On November 10, 2004, according to Forbes Magazine, “Pfizer was blindsided as The New York Times reported information about a reanalysis of old data that say the drug giant’s Bextra, which is similar to Merck’s Vioxx, increased the risk of heart attacks and strokes.”
However, one has to ask, how much of a blind side could it possibly be, when Pfizer receives that asdverse reports from doctors whose patients are having these side effects, such as heart attacks and strokes? Only time will tell how much Pfizer knew before. Looking back a month, Pfizer decided to update its warning. So it appears clear that they saw this coming.
While the link to strokes and heart attacks in all patients may not be clear at this point. It seems that it is only a matter of time. Forbes receommends that the “executives should start thinking about Bextra as a lost cause, partly because it will make it easier for the company to defend Celebrex, which is Bextra’s chemical cousin and one of Pfizer’s best-selling drugs.”
Pfizer is sure to be pulled intot he mix as the FDA convenes a panel to look at all Cox-2 drugs. This may actually be a boon for Pfizer, who can narrow its focus on how Celebrex may be safer, as it does not take Cox-1 and Cox-2 as far out of balance with each other. It may be better, albeit having a greater risk of ulcers.

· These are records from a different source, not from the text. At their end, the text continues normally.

-- ==== Sys2Proof/Machine/Vector.lean ====
section
/-!
DEFINITION. The instructions of the vector engine (spec/06_vector_engine.md) and the slice cutter of the convert unit
(R176 to R185).
-/
namespace Sys2Proof.Machine

open Sys2Proof

/-! ### Arithmetic (R307, R308) -/

def v0 (l : List FVal) : FVal := l.getD 0 (.num false 0 0)
def v1 (l : List FVal) : FVal := l.getD 1 (.num false 0 0)
def v2 (l : List FVal) : FVal := l.getD 2 (.num false 0 0)
def i0 (l : List Int) : Int := l.getD 0 0
def i1 (l : List Int) : Int := l.getD 1 0
def i2 (l : List Int) : Int := l.getD 2 0

/-- a + b. -/
def execVadd (t : Fin 4) (mf : MemFaults) (s : State) : Out :=
  .next (s.veElem t mf ⟨0x60, 0, 2, some fun j l x => l.rnd j.rm (FVal.add j.rm (v0 x) (v1 x)), some fun _ x => i0 x + i1 x, false⟩)

/-- a − b. -/
def execVsub (t : Fin 4) (mf : MemFaults) (s : State) : Out :=
  .next (s.veElem t mf ⟨0x61, 0, 2, some fun j l x => l.rnd j.rm (FVal.add j.rm (v0 x) (v1 x).neg), some fun _ x => i0 x - i1 x, false⟩)

/-- a × b. -/
def execVmul (t : Fin 4) (mf : MemFaults) (s : State) : Out :=
  .next (s.veElem t mf ⟨0x62, 0, 2, some fun j l x => l.rnd j.rm (FVal.mul (v0 x) (v1 x)), some fun _ x => i0 x * i1 x, false⟩)

/-- a × b + c, one rounding. -/
def execVfma (t : Fin 4) (mf : MemFaults) (s : State) : Out :=
  .next (s.veElem t mf ⟨0x63, 0, 3, some fun j l x => l.rnd j.rm (FVal.fma j.rm (v0 x) (v1 x) (v2 x)), none, false⟩)

/-- a × b − c, one rounding. -/
def execVfms (t : Fin 4) (mf : MemFaults) (s : State) : Out :=
  .next (s.veElem t mf ⟨0x64, 0, 3, some fun j l x => l.rnd j.rm (FVal.fma j.rm (v0 x) (v1 x) (v2 x).neg), none, false⟩)

/-- a / b. -/
def execVdiv (t : Fin 4) (mf : MemFaults) (s : State) : Out :=
  .next (s.veElem t mf ⟨0x65, 0, 2, some fun j l x => l.div j.rm (v0 x) (v1 x), none, false⟩)

/-- √a. -/
def execVsqrt (t : Fin 4) (mf : MemFaults) (s : State) : Out :=
  .next (s.veElem t mf ⟨0x66, 0, 1, some fun j l x => l.sqrt j.rm (v0 x), none, false⟩)

/-! ### Bounded functions (R309, R314, R315) -/

/-- The bound of a bounded instruction in units of the last place of its destination (R307, R309). -/
def veBound (op : Nat) (l : FLayout) : Nat := if l = fp32 ∧ op ≠ 0x67 then 2 else 1

/-- The open value of a bounded function of an operand's code. -/
def boundedFree (op : Nat) (src dst : Fmt) (x mcode : Nat) : Nat := Config.boundedFn op (src.code * 16 + dst.code) x mcode

/-- A bounded instruction on a number that is not in *Special inputs*; an exponential that overflows gives +Inf (R314). -/
def veBoundedNum (op alt : Nat) (l : FLayout) (v : FVal) (free : Nat) : Nat × FFlags :=
  let y := veNear op alt v
  if op = 0x74 ∧ l.exceeds y then ((l.rnd .rne (.inf false)).1, { FFlags.none with of := true, nx := true })
  else boundedRes l y (veBound op l) (decide (y.1 < 0)) false (l.exceeds y) free

/-- The special inputs of R314: an exact value and its flags. -/
def boundedSpecial (op alt : Nat) (v : FVal) : Option (FVal × FFlags) :=
  let nv : Option (FVal × FFlags) := some (.nan false, FFlags.invalid)
  let dz : FFlags := { FFlags.none with dz := true }
  let one : FVal := .num false 1 0
  match v with
  | .nan sg => some (.nan false, { FFlags.none with nv := sg })
  | .inf n =>
    if op = 0x74 then some (if n then .num false 0 0 else .inf false, FFlags.none)
    else if op = 0x75 then (if n then nv else some (.inf false, FFlags.none))
    else if op = 0x76 then nv
    else if op = 0x67 then (if n then nv else some (.num false 0 0, FFlags.none))
    else some (.num n 1 0, FFlags.none)
  | .num n m e =>
    if m = 0 then
      if op = 0x74 then some (one, FFlags.none)
      else if op = 0x75 then some (.inf true, dz)
      else if op = 0x76 then some (if alt = 0 then v else one, FFlags.none)
      else if op = 0x67 then some (.inf n, dz)
      else some (v, FFlags.none)
    else if n ∧ (op = 0x75 ∨ op = 0x67) then nv
    else if op = 0x75 ∧ FVal.eq v one then some (.num false 0 e, FFlags.none)
    else none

The information was release by Dr. Garret FitzGerald, a pharmacologist at the University of Pennsylvania, in a lecture he was giving here at the American Heart Association’s annual meeting. However, it is not a detailed study, and only a retrospective looking back at data. Pfizer has already admitted that open heart surgery data showed an increased risk of heart attack and stroke in those patients. Pfizer disclosed information about those studies in increased warning letters approved by the FDA and sent to doctors on Oct. 15.

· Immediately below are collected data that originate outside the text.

/-- R530, R537, R544 to R546, R565, R566, R590: a legal CSR access writes rd with the value that the CSR reads and the CSR
with the new value; one that is not legal, an undefined instruction, and any SVX or LVX instruction while VXS is Off
raise the illegal-instruction exception; a corrected cache error changes nothing; an uncorrectable one poisons both
sectors of its line; the machine timer interrupt is taken where it is enabled. The trap entry is that of the RISC-V
architecture (PRESUMED, log entry 9). -/
def Obligations.CoreControl : Prop :=
  ∀ (s s' : State) (h : Fin 64),
    (∀ (csr : Fin 4096) (kind : Fin 3) (imm : Bool) (rd src : Fin 32) (v : Nat) (u : State), Executes s h 4 s' →
      let write := kind.val = 0 ∨ src.val ≠ 0
      let operand := if imm then src.val else ((s'.core h).xr src).toNat
      let old := u.csrOld h csr v
      let new := if kind.val = 0 then operand else if kind.val = 1 then Nat.lor old operand else old - Nat.land old operand
      ((s'.core h).csrLegal csr (decide write) = true → s'.csrRead h csr = (v, u) →
        Runs (.coreCsrAccess h csr kind imm rd src) s
          (u.modCore h fun c => ((if write then c.csrWrite csr new else c).setX rd (BitVec.ofNat 64 v)).nextPc)) ∧
      ((s'.core h).csrLegal csr (decide write) = false → Runs (.coreCsrAccess h csr kind imm rd src) s (s'.illegal h))) ∧
    (Executes s h 4 s' → Runs (.illegalInstruction h) s (s'.modCore h fun c => c.trap false 2 0)) ∧
    (∀ (sz : Fin 4) (pg : Fin 8) (rd rs1 rs2 : Fin 32) (mf : MemFaults), Executes s h 4 s' → (s.core h).vxs = 0 →
      Runs (.svadd h sz pg rd rs1 rs2) s (s'.illegal h) ∧ Runs (.svfma h sz pg rd rs1 rs2) s (s'.illegal h) ∧
      Runs (.svpop h sz pg rd rs1 rs2) s (s'.illegal h) ∧ Runs (.svld h sz pg rd rs1 rs2 mf) s (s'.illegal h) ∧
      Runs (.lvadd h sz pg rd rs1 rs2) s (s'.illegal h) ∧ Runs (.lvst h sz pg rd rs1 rs2 mf) s (s'.illegal h)) ∧
    (∀ o, Runs (.cacheCe o) s s) ∧
    (∀ a, isHbm (alignDown 64 a) = true → s.userHbmOk (alignDown 64 a) 64 = true → s.tillerRegion (alignDown 64 a) = false →
      Runs (.cacheUe none a) s ({ s with bad := natInsert (natInsert s.bad (alignDown 64 a)) (alignDown 64 a + 32),
                                         cores := s.cores.loseResv (alignDown 64 a) 64 }.setFlag lnAc 2)) ∧
    (s' = { s with timeNs := max s.timeNs (s.core h).mtimecmp.toNat } →
      ((s'.core h).runs = true → s'.pendingIntr h = some 7 → Runs (.machineTimerInterrupt h) s (s'.modCore h fun c => c.trap true 7 0)) ∧
      ((s'.core h).runs = true → s'.pendingIntr h = none → Runs (.machineTimerInterrupt h) s s') ∧
      ((s'.core h).runs = false → Runs (.machineTimerInterrupt h) s s'))

/-- R568 to R573: the SVX arithmetic writes each active element of w[rd] with its result and keeps the others, setting
`fxsat` where one saturated; comparisons and predicate logic write p[rd]; the floating-point ones also accumulate their
flags; SVMV moves between the register files. VXS becomes Dirty, and nothing but the core changes. -/
def Obligations.SvxInstructions : Prop :=
  ∀ (s : State) (h : Fin 64) (sz : Fin 4) (pg : Fin 8) (rd rs1 rs2 : Fin 32), ExecutesVector s h →
    let b := 2 ^ sz.val
    let c := s.core h
    let int := fun (i : Instr) (f : Nat → Nat → Nat → Nat × Bool) =>
      let r := svMap b (c.pr pg) (c.wr rd) (c.wr rs1) (c.wr rs2) (f (8 * b))
      Runs i s (coreDone s h fun c => { c with w := Tbl.set c.w rd r.1, vxs := 3, fxsat := c.fxsat || r.2 })
    let cmp := fun (i : Instr) (f : Nat → Nat → Nat → Bool) => rd.val < 8 →
      Runs i s (coreDone s h fun c => c.setP rd (svCompare b (c.pr pg) (c.wr rs1) (c.wr rs2) (f (8 * b))))
    let flt := fun (i : Instr) (f : RMode → FVal → FVal → FVal → FVal) => ∀ rm, sz.val ≠ 3 → c.frm = some rm →
      let k := if sz.val = 2 then 4 else 2
      let l := szLayout sz
      let at_ := fun (r : W64) (i : Nat) => l.decode (elemAt r.toNat k i)
      let rs := (List.range (8 / k)).map fun i => if activeAt (c.pr pg) k i then l.rnd rm (f rm (at_ (c.wr rs1) i) (at_ (c.wr rs2) i) (at_ (c.wr rd) i))
        else (elemAt (c.wr rd).toNat k i, FFlags.none)
      Runs i s (coreDone s h fun c => (c.setW rd (BitVec.ofNat 64 (ofElems k (rs.map (·.1))))).raise (flagsOr (rs.map (·.2))))
    int (.svadd h sz pg rd rs1 rs2) (fun n a b => ((a + b) % 2 ^ n, false)) ∧
    int (.svsub h sz pg rd rs1 rs2) (fun n a b => ((a + 2 ^ n - b) % 2 ^ n, false)) ∧
    int (.svadds h sz pg rd rs1 rs2) (fun n a b => satSigned n (toSigned n a + toSigned n b)) ∧
    int (.svaddsu h sz pg rd rs1 rs2) (fun n a b => satUnsigned n ((a : Int) + b)) ∧
    int (.svsubs h sz pg rd rs1 rs2) (fun n a b => satSigned n (toSigned n a - toSigned n b)) ∧
    int (.svsubsu h sz pg rd rs1 rs2) (fun n a b => satUnsigned n ((a : Int) - b)) ∧
    int (.svmul h sz pg rd rs1 rs2) (fun n a b => (a * b % 2 ^ n, false)) ∧
    int (.svmulhr h sz pg rd rs1 rs2) (fun n a b => satSigned n (fxRound c.fxrm (toSigned n a * toSigned n b) (n - 1))) ∧
    int (.svsrar h sz pg rd rs1 rs2) (fun n a b => (ofSigned n (fxRound c.fxrm (toSigned n a) (b % n)), false)) ∧
    int (.svslls h sz pg rd rs1 rs2) (fun n a b => satSigned n (toSigned n a * 2 ^ (b % n))) ∧
    int (.svsll h sz pg rd rs1 rs2) (fun n a b => (a * 2 ^ (b % n) % 2 ^ n, false)) ∧
    int (.svsrl h sz pg rd rs1 rs2) (fun n a b => (a / 2 ^ (b % n) % 2 ^ n, false)) ∧
    int (.svsra h sz pg rd rs1 rs2) (fun n a b => (ofSigned n (toSigned n a / 2 ^ (b % n)), false)) ∧
    int (.svmin h sz pg rd rs1 rs2) (fun n a b => (if toSigned n a ≤ toSigned n b then a else b, false)) ∧
    int (.svmax h sz pg rd rs1 rs2) (fun n a b => (if toSigned n a ≤ toSigned n b then b else a, false)) ∧
    int (.svminu h sz pg rd rs1 rs2) (fun _ a b => (min a b, false)) ∧ int (.svmaxu h sz pg rd rs1 rs2) (fun _ a b => (max a b, false)) ∧
    int (.svand h sz pg rd rs1 rs2) (fun _ a b => (Nat.land a b, false)) ∧ int (.svor h sz pg rd rs1 rs2) (fun _ a b => (Nat.lor a b, false)) ∧
    int (.svxor h sz pg rd rs1 rs2) (fun _ a b => (Nat.xor a b, false)) ∧
    int (.svavgr h sz pg rd rs1 rs2) (fun n a b => (ofSigned n (fxRound c.fxrm (toSigned n a + toSigned n b) 1), false)) ∧
    cmp (.svcmpeq h sz pg rd rs1 rs2) (fun _ a b => a == b) ∧
    cmp (.svcmplt h sz pg rd rs1 rs2) (fun n a b => decide (toSigned n a < toSigned n b)) ∧
    cmp (.svcmpltu h sz pg rd rs1 rs2) (fun _ a b => decide (a < b)) ∧
    flt (.svfadd h sz pg rd rs1 rs2) (fun rm a b _ => FVal.add rm a b) ∧ flt (.svfmul h sz pg rd rs1 rs2) (fun _ a b _ => FVal.mul a b) ∧
    flt (.svfma h sz pg rd rs1 rs2) (fun rm a b d => FVal.fma rm a b d) ∧
    Runs (.svsel h sz pg rd rs1 rs2) s (coreDone s h fun c => c.setW rd (BitVec.ofNat 64 (ofElems b ((List.range (8 / b)).map fun i =>
      elemAt (if activeAt (c.pr pg) b i then c.wr rs1 else c.wr rs2).toNat b i)))) ∧
    (pg.val = 0 → sz.val = 0 →
      (rs2.val = 0 → Runs (.svmv h sz pg rd rs1 rs2) s (coreDone s h fun c => c.setW rd (c.xr rs1))) ∧
      (rs2.val = 1 → Runs (.svmv h sz pg rd rs1 rs2) s (coreDone s h fun c => c.setX rd (c.wr rs1))) ∧
      (rs2.val = 2 → rd.val < 8 → Runs (.svmv h sz pg rd rs1 rs2) s (coreDone s h fun c => c.setP rd (BitVec.ofNat 8 (c.xr rs1).toNat))) ∧
      (rs2.val = 3 → rs1.val < 8 → Runs (.svmv h sz pg rd rs1 rs2) s (coreDone s h fun c => c.setX rd (BitVec.ofNat 64 (c.pr rs1).toNat)))) ∧
    (pg.val = 0 → rd.val < 8 → rs1.val < 8 → rs2.val < 8 → Runs (.svpop h sz pg rd rs1 rs2) s (coreDone s h fun c => c.setP rd
      (if sz.val = 0 then c.pr rs1 &&& c.pr rs2 else if sz.val = 1 then c.pr rs1 ||| c.pr rs2 else if sz.val = 2 then c.pr rs1 ^^^ c.pr rs2
       else c.pr rs1 &&& ~~~ c.pr rs2)))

According to Forbes, “FitzGerald and two colleagues used statistical methods to try to make sure that he wasn’t mixing apples and oranges by adding data about patients with arthritis, but he says the risk was certainly driven by the open heart surgery patients. In the first open heart surgery paper, patients were 3.5 times more likely to have heart attacks than those on a sugar pill. In the second, the risk was 2.88 times higher. In the third study, of arthritis patients, the risk was 1.77 times higher, according to slides presented by FitzGerald.”

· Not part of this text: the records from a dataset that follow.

-- ==== Sys2Proof/Laws/Islands.lean ====
section
/-!
SUPPORT. What the operations of Machine/Islands.lean keep (Laws/Kept.lean).
-/
namespace Sys2Proof.Machine

open Sys2Proof

theorem Kept.with_cores {s₀ s : State} (c : Cores) (hs : Kept s₀ s) : Kept s₀ { s with cores := c } :=
  hs.trans ⟨rfl, id, le_refl _, le_refl _, le_refl _, rfl⟩

theorem State.islandUp_kept {s₀ : State} {s : State} (i : Nat) (hs : Kept s₀ s) :
    Kept s₀ (State.islandUp s i) := by
  unfold State.islandUp
  repeat' first
    | with_reducible assumption
    | with_reducible apply State.modIsland_kept

theorem State.disturb_kept {s₀ : State} {s : State} (lo : Nat) (hi : Nat) (hs : Kept s₀ s) :
    Kept s₀ (State.disturb s lo hi) := by
  unfold State.disturb
  repeat' first
    | with_reducible assumption
    | extract_lets
    | intro _
    | fail_if_no_progress (with_reducible apply Kept.mk_of <;> try first | with_reducible rfl | exact id | exact Nat.le_refl _)
    | with_reducible apply Memory.writeCells_wf
    | exact Nat.le_succ _

theorem State.stageDone_kept {s₀ : State} {s : State} (k : Nat) (hs : Kept s₀ s) :
    Kept s₀ (State.stageDone s k) := by
  unfold State.stageDone
  repeat' first
    | with_reducible assumption
    | with_reducible apply State.logEv_kept
    | with_reducible apply State.setFlag_kept
    | with_reducible apply State.modStart_kept
    | extract_lets
    | intro _
    | rfl

theorem State.stageFail_kept {s₀ : State} {s : State} (k : Nat) (reason : Nat) (hs : Kept s₀ s) :
    Kept s₀ (State.stageFail s k reason) := by
  unfold State.stageFail
  repeat' first
    | with_reducible assumption
    | with_reducible apply State.logEv_kept
    | with_reducible apply State.setFlag_kept
    | with_reducible apply State.modStart_kept
    | extract_lets
    | intro _
    | rfl

theorem State.stopAll_kept {s₀ : State} {s : State} (hs : Kept s₀ s) :
    Kept s₀ (State.stopAll s) := by
  unfold State.stopAll
  repeat' first
    | with_reducible assumption
    | extract_lets
    | dsimp +zetaDelta only
    | fail_if_no_progress (with_reducible apply Kept.mk_of <;> try first | with_reducible rfl | exact id | exact Nat.le_refl _)
    | rfl

theorem State.askPinned_kept {s₀ : State} {s : State} (hs : Kept s₀ s) :
    Kept s₀ (State.askPinned s) := by
  unfold State.askPinned
  repeat' first
    | with_reducible assumption
    | extract_lets
    | dsimp +zetaDelta only
    | fail_if_no_progress (with_reducible apply Kept.mk_of <;> try first | with_reducible rfl | exact id | exact Nat.le_refl _)

theorem State.restart1_kept {s₀ : State} {s : State} (hs : Kept s₀ s) :
    Kept s₀ (State.restart1 s) := by
  unfold State.restart1
  repeat' first
    | with_reducible assumption
    | with_reducible apply State.modLog_kept
    | with_reducible apply State.stopAll_kept
    | with_reducible apply State.modPower_kept
    | with_reducible apply State.askPinned_kept
    | with_reducible apply State.modStart_kept
    | extract_lets
    | intro _
    | rfl

theorem State.thermTrip_kept {s₀ : State} {s : State} (source : Nat) (idx : Nat) (temp : Int) (hs : Kept s₀ s) :
    Kept s₀ (State.thermTrip s source idx temp) := by
  unfold State.thermTrip
  repeat' first
    | with_reducible assumption
    | with_reducible apply State.logEv_kept
    | with_reducible apply State.ibi_kept
    | with_reducible apply State.setFlag_kept
    | with_reducible apply State.modPower_kept
    | with_reducible apply State.stageFail_kept
    | with_reducible apply State.stopAll_kept
    | extract_lets
    | split

theorem State.coresStop_kept {s₀ : State} {s : State} (hs : Kept s₀ s) :
    Kept s₀ (State.coresStop s) := by
  unfold State.coresStop
  refine State.modStart_kept _ (State.modNet_kept _ (Kept.with_cores _ (State.modIsland_kept _ _ (State.disturb_kept _ _
    (State.forN_kept _ _ hs fun _ _ h => State.partReset_kept _ h))))) ?_
  intro x
  rfl

theorem State.stopIsland_kept {s₀ : State} {s : State} (i : Nat) (hs : Kept s₀ s) :
    Kept s₀ (State.stopIsland s i) := by
  unfold State.stopIsland
  repeat' first
    | with_reducible assumption
    | with_reducible apply State.tillerOffline_kept
    | with_reducible apply State.modIsland_kept
    | with_reducible apply State.stackLost_kept
    | with_reducible apply State.coresStop_kept
    | with_reducible apply State.forN_kept
    | with_reducible apply State.leaveActive_kept
    | extract_lets
    | split
    | intro _

theorem State.pin_kept {s₀ : State} {s : State} (kind : Nat) (unit : Nat) (value : Nat) (hs : Kept s₀ s) :
    Kept s₀ (State.pin s kind unit value) := by
  unfold State.pin
  repeat' first
    | with_reducible assumption
    | with_reducible apply State.modLog_kept

theorem State.retireCore_kept {s₀ : State} {s : State} (h : Nat) (hs : Kept s₀ s) :
    Kept s₀ (State.retireCore s h) := by
  unfold State.retireCore
  repeat' first
    | with_reducible assumption
    | with_reducible apply State.pin_kept
    | with_reducible apply State.modCore_kept
    | with_reducible apply State.notify_kept
    | with_reducible apply State.logEv_kept
    | with_reducible apply State.setFlag_kept
    | with_reducible apply State.raiseService_kept
    | extract_lets
    | split
    | dsimp +zetaDelta only
    | fail_if_no_progress (with_reducible apply Kept.mk_of <;> try first | with_reducible rfl | exact id | exact Nat.le_refl _)

end Sys2Proof.Machine
end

What is needed now is further study. Meanwhile, those injured by this drug will wonder why further study was not done sooner. Pfizer is trying to defend itself, claiming that meta-analysis shows the drug is safe.
FitzGerald calls for better warnings, rather than a withdrawal of the drug. In this way, a doctor can exercise his sound judgment in determining if the risks are worth the medical effectiveness of the drug. Pfizer may need to act fast in putting this warning out, so that patients are given the risks and choices of alternatives.